Frequently Asked Questions

Thymosin alpha-1 (TA1) is a 28-amino-acid peptide naturally produced by the thymus gland that enhances immune function. It helps vaccines work better by activating dendritic cells, the immune cells responsible for processing vaccine antigens and presenting them to T cells. TA1 engages Toll-like receptors (TLR3, TLR4, TLR9) on dendritic cells, triggering signaling cascades that improve the quality and strength of the immune response to vaccination.^[2]

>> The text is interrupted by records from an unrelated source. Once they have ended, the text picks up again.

-- ==== Sys2Proof/Machine/State.lean ====
section
/-! DEFINITION. The state of the NK-612 as plain data, one structure per block, and the state right after reset.

Time is held in microseconds: a timer is `none` while stopped and holds its time left while running.
Every field names the rule of spec/ that gives it; INVENTORY.md lists them with their reset values. -/

namespace Sys2Proof.Machine

/-- No command of the NK-612 stops the part: its own faults (R45) are next states. Safe: nothing raises one. -/
inductive Fault where
  deriving DecidableEq, Repr

/-- The model's refusals. -/
inductive Refusal where
  /-- A command whose meaning is not written yet, named as the opcode table names it. Raised by no arm of exec. Safe. -/
  | notModelled (mnemonic : String)
  deriving DecidableEq, Repr

/-! ### Pins -/

/-- The input lines, as last driven or sampled (00_scope.md, machine lines). -/
structure Pins where
  motion : Bool
  loadSense : Bool
  checkSense : Bool
  calen : Bool
  baud1 : Bool
  baud0 : Bool
  deriving DecidableEq, Repr

/-! ### Lot slots named by pockets -/

/-- The two lot slots, numbered 0 and 1 (R103). -/
inductive SlotId where
  | s0 | s1
  deriving DecidableEq, Repr

/-! ### Pocket records (R9 to R12) -/

/-- The states of a pocket record (R9, R10). -/
inductive PocketState where
  | empty | loaded | measuring | referred | decided | held | ejected
  deriving DecidableEq, Repr

/-- The outcomes of a job (R11). -/
inductive JobOutcome where
  | accepted | unstable | contactLost | sourceFault | linkError | stall | cut
  deriving DecidableEq, Repr

/-- The marks of a result (R11, R100). -/
structure Marks where
  overRange : Bool
  untrimmed : Bool
  tempNotCurrent : Bool
  deriving DecidableEq, Repr

/-- One attempt entry (R11): deviation and marks are present for ACCEPTED and UNSTABLE. -/
structure Attempt where
  station : Nat
  chan : Chan
  grade : Nat
  outcome : JobOutcome
  deviation : Option Int
  marks : Option Marks
  deriving DecidableEq, Repr

/-- Where a decision comes from (R12). -/
inductive Source where
  | early | final | fallback | verdict | referDefault | unmeasured | unfinished
  deriving DecidableEq, Repr

/-- A decision (R12): `cls` is none for NO CLASS. -/
structure Decision where
  cls : Option Nat
  source : Source
  grade : Option Nat
  deriving DecidableEq, Repr

/-- A pocket record (R9). `retries` is none for unlimited. -/
structure Pocket where
  state : PocketState
  serial : Option Nat
  slot : Option SlotId
  lap : Nat
  nextGrade : Nat
  retries : Option Nat
  exhausted : Bool
  attempts : List Attempt
  decision : Option Decision
  target : Option Nat
  chute : Option Nat
  overflow : Bool
  misses : Nat
  jetFired : Bool
  deriving DecidableEq, Repr

/-- The EMPTY values (R9). -/
def Pocket.emptied : Pocket :=
  { state := .empty, serial := none, slot := none, lap := 1, nextGrade := 1, retries := none, exhausted := false,
    attempts := [], decision := none, target := none, chute := none, overflow := false, misses := 0, jetFired := false }

/-! ### Track Unit -/

/-- Geometry, index count, turret phase, pocket table, next serial, load-permit memory (R1, R7, R9, R14, R16). -/
structure Track where
  p : Nat
  stations : List Nat
  decidePos : Nat
  checkPos : Nat
  k : Nat
  phi : Nat
  pockets : List Pocket
  nextSerial : Nat
  loadPermit : Bool
  deriving DecidableEq, Repr

/-- The track at power-on (R25). -/
def Track.powerOn : Track :=
  { p := 0, stations := [], decidePos := 0, checkPos := 0, k := 0, phi := 0, pockets := [], nextSerial := 1,
    loadPermit := false }

/-! ### Event kinds and their details -/

/-- The 14 event kinds, in order of priority (R184). -/
inductive EventKind where
  | motionFault | jam | foreignPart | noChannel | chuteBlocked | channelSuspect | channelStall | partLost
  | unpermittedIndex | chuteFull | chuteNear | lotChange | turretIdle | tempStale
  deriving DecidableEq, Repr

/-- The four faults (section 2.6 of 02_line_control_and_the_index_handshake.md). -/
inductive FaultKind where
  | motionFault | jam | foreignPart | noChannel
  deriving DecidableEq, Repr

/-- What an event or a fault names. -/
inductive Detail where
  | none
  | pocket (q : Nat)
  | chute (c : Nat)
  | channel (ch : Chan)
  deriving DecidableEq, Repr

/-! ### Line Controller -/

/-- The line states (R27). -/
inductive LineState where
  | idle | run | drain | stopping | stopped | faulted
  deriving DecidableEq, Repr

/-- The dwell phases (R27). -/
inductive Phase where
  | moving | working | waiting
  deriving DecidableEq, Repr

/-- Line state, phase, outputs, timers, timing settings and fault record (R27, R29, R35 to R38, R45). -/
structure LineCtl where
  state : LineState
  phase : Phase
  ready : Bool
  loadOk : Bool
  fault : Bool
  budget : Option Nat
  motionTimer : Option Nat
  stallTimer : Option Nat
  budgetMs : Nat
  motionLimitMs : Nat
  stallLimitMs : Nat
  firstFault : Option (FaultKind × Detail)
  laterFaults : List FaultKind
  deriving DecidableEq, Repr

/-- The line at power-on (R27, R29). -/
def LineCtl.powerOn (motion : Bool) : LineCtl :=
  { state := .idle, phase := if motion then .moving else .waiting, ready := false, loadOk := false, fault := false,
    budget := none, motionTimer := none, stallTimer := none, budgetMs := 20, motionLimitMs := 250, stallLimitMs := 0,
    firstFault := none, laterFaults := [] }

/-- The LINE counter group (R187). -/
structure LineCounters where
  indexStarts : Nat
  unpermitted : Nat
  turretIdles : Nat
  loads : Nat
  loadMisses : Nat
  sorted : Nat
  lost : Nat
  purged : Nat
  droppedPart : Nat
  droppedRefer : Nat
  droppedLotEnd : Nat
  jetCuts : Nat
  deriving DecidableEq, Repr

def LineCounters.zero : LineCounters := ⟨0, 0, 0, 0, 0, 0, 0, 0, 0, 0, 0, 0⟩

/-! ### Measurement Channels -/

inductive Service where
  | inService | stalled | suspect
  deriving DecidableEq, Repr
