-- ==== Sys2Proof/Machine/Flags.lean ====
section
/-! DEFINITION. The event flags: kinds, priorities, the raising of a kind in the event pending table, and the fields coded
as sets of flags. -/

namespace Sys2Proof.Machine

/-- A kind's priority in the event table, 1..14 (R184); its code in an EVENT report too (R177). -/
def EventKind.priority : EventKind → Nat
  | .motionFault => 1
  | .jam => 2
  | .foreignPart => 3
  | .noChannel => 4
  | .chuteBlocked => 5
  | .channelSuspect => 6
  | .channelStall => 7
  | .partLost => 8
  | .unpermittedIndex => 9
  | .chuteFull => 10
  | .chuteNear => 11
  | .lotChange => 12
  | .turretIdle => 13
  | .tempStale => 14

/-- The 14 kinds in order of priority. -/
def EventKind.all : List EventKind :=
  [.motionFault, .jam, .foreignPart, .noChannel, .chuteBlocked, .channelSuspect, .channelStall, .partLost,
    .unpermittedIndex, .chuteFull, .chuteNear, .lotChange, .turretIdle, .tempStale]

/-- The event kind a fault raises (R45). -/
def FaultKind.event : FaultKind → EventKind
  | .motionFault => .motionFault
  | .jam => .jam
  | .foreignPart => .foreignPart
  | .noChannel => .noChannel

/-- The entry of a kind in the event pending table. -/
def Report.event (r : Report) (k : EventKind) : Option PendingEvent := r.events.getD (k.priority - 1) none

/-- Whether a kind is masked (R185, R186: bit j − 1 for the kind of priority j). -/
def Report.masked (r : Report) (k : EventKind) : Bool := r.mask.getLsbD (k.priority - 1)

/-- What a raise makes of a kind's entry (R184). -/
def raisedEntry (d : Detail) (index : Nat) : Option PendingEvent → Option PendingEvent
  | none => some ⟨1, d, index⟩
  | some e => some { e with count := satInc 65535 e.count }

/-- A block raises an event kind with its detail (R184). -/
def State.raise (k : EventKind) (d : Detail) (s : State) : State :=
  s.modReport fun r => { r with events := r.events.modify (k.priority - 1) (raisedEntry d s.track.k) }

/-- A set of at most 16 members as a number, bit i − 1 for the i-th (R177). -/
def setBits : List Bool → Nat
  | [] => 0
  | b :: bs => (if b then 1 else 0) + 2 * setBits bs

/-- A detail as the byte an EVENT report carries (R177). -/
def Detail.code : Detail → Nat
  | .none => 0
  | .pocket q => q
  | .chute c => c
  | .channel .A => 0
  | .channel .B => 1

end Sys2Proof.Machine
end

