/-- Between s and t pocket q, of slot i with definition d, finished with an outcome: its PART record joined the queue, which had
room, the record is EMPTY, the resident count lower; a DRAINING slot left with none retired, its summary handed on (R22, R113,
R183). -/
def State.finishes (s t : State) (q : Nat) (i : SlotId) (d : LotDef) (o : Finish) : Prop :=
  t.pocket q = .emptied ∧ (∀ r, r ≠ q → t.pocket r = s.pocket r) ∧
  t.report.part = s.report.part ++
    [{ serial := (s.pocket q).serial.getD 0, pocket := q, lotNumber := d.lotNumber, lap := (s.pocket q).lap,
       outcome := o, decision := (s.pocket q).decision, target := (s.pocket q).target, chute := (s.pocket q).chute,
       overflow := (s.pocket q).overflow, misses := (s.pocket q).misses, dropped := s.report.dropped,
       attempts := (s.pocket q).attempts }] ∧
  t.report.dropped = 0 ∧ t.slot i.other = s.slot i.other ∧
  ((s.slot i).state ≠ .draining ∨ 1 < (s.slot i).resident →
    t.slot i = { s.slot i with resident := (s.slot i).resident - 1 } ∧ t.report.lotEnd = s.report.lotEnd) ∧
  ((s.slot i).state = .draining → (s.slot i).resident ≤ 1 →
    t.slot i = .freed ∧
    (s.report.lotEnd.length < 2 → t.report.lotEnd = s.report.lotEnd ++
      [⟨i, d.lotNumber, d.label, .drained, (s.slot i).activation.getD 0, s.cal.working.number, (s.slot i).cnt⟩]))

/-- Between s and t the fault FOREIGN_PART is raised for pocket q (R17, R19, R45, R46): a line that runs, drains, stops or is
stopped becomes FAULTED by it, in FAULTED it is a later fault, in IDLE it is an event alone; the event names the pocket. -/
def State.foreign (s t : State) (q : Nat) : Prop :=
  (s.line.state.underWay = true ∨ s.line.state = .stopped → t.line.state = .faulted ∧ t.line.fault = true ∧
    t.line.firstFault = some (.foreignPart, .pocket q) ∧ t.line.laterFaults = []) ∧
  (s.line.state = .faulted → t.line.state = .faulted ∧ t.line.firstFault = s.line.firstFault ∧
    ∀ k, k ∈ t.line.laterFaults ↔ k = .foreignPart ∨ k ∈ s.line.laterFaults) ∧
  (s.line.state = .idle → t.line.state = .idle ∧ t.line.firstFault = s.line.firstFault) ∧
  s.notes t .foreignPart (.pocket q)

/-- Between s and t no part is loaded and no record changes: pockets, next serial, loads and slots stand (R15, R17 to R19). -/
def State.loadsNone (s t : State) : Prop :=
  t.track.pockets = s.track.pockets ∧ t.track.nextSerial = s.track.nextSerial ∧ t.lineCnt.loads = s.lineCnt.loads ∧
    t.slot0 = s.slot0 ∧ t.slot1 = s.slot1

/-- The HELD pockets in pocket-number order, each with its target. -/
def State.heldTargets (s : State) : List (Nat × Nat) :=
  (List.range s.track.pockets.length).filterMap fun q =>
    if (s.pocket q).state = .held then (s.pocket q).target.map fun c => (q, c) else none

/-- The retry of every HELD pocket (R144): each is committed to its target, in pocket-number order, whether or not an earlier
one has failed. -/
def State.retried (s : State) : State := s.heldTargets.foldl (fun t h => t.commit h.1 h.2) s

Clinical trials have shown that TA1 improves hepatitis B vaccine seroconversion rates in patients who failed to produce protective antibodies after the standard vaccine series. This includes hemodialysis patients, who have some of the lowest vaccine response rates due to chronic immune suppression. TA1 helps by restoring dendritic cell function and T cell responsiveness that are impaired in these patients.^[5]

Traditional adjuvants like alum work locally at the injection site by creating inflammation and an antigen depot. Thymosin alpha-1 works systemically by improving the overall competence of the immune system's antigen-presenting machinery. It activates dendritic cells throughout the body, enhances T cell maturation, and increases cytokine production. This systemic approach is particularly valuable in populations with widespread immune deficiency, like the elderly.^[6]

No. Thymosin alpha-1 (marketed as Zadaxin or thymalfasin) is approved in over 35 countries, primarily in Asia and South America, for hepatitis B, hepatitis C adjunct therapy, and immune modulation. It is not FDA-approved in the United States. An FDA application for hepatitis B was submitted but not approved. The peptide has a well-established safety profile across decades of clinical use globally.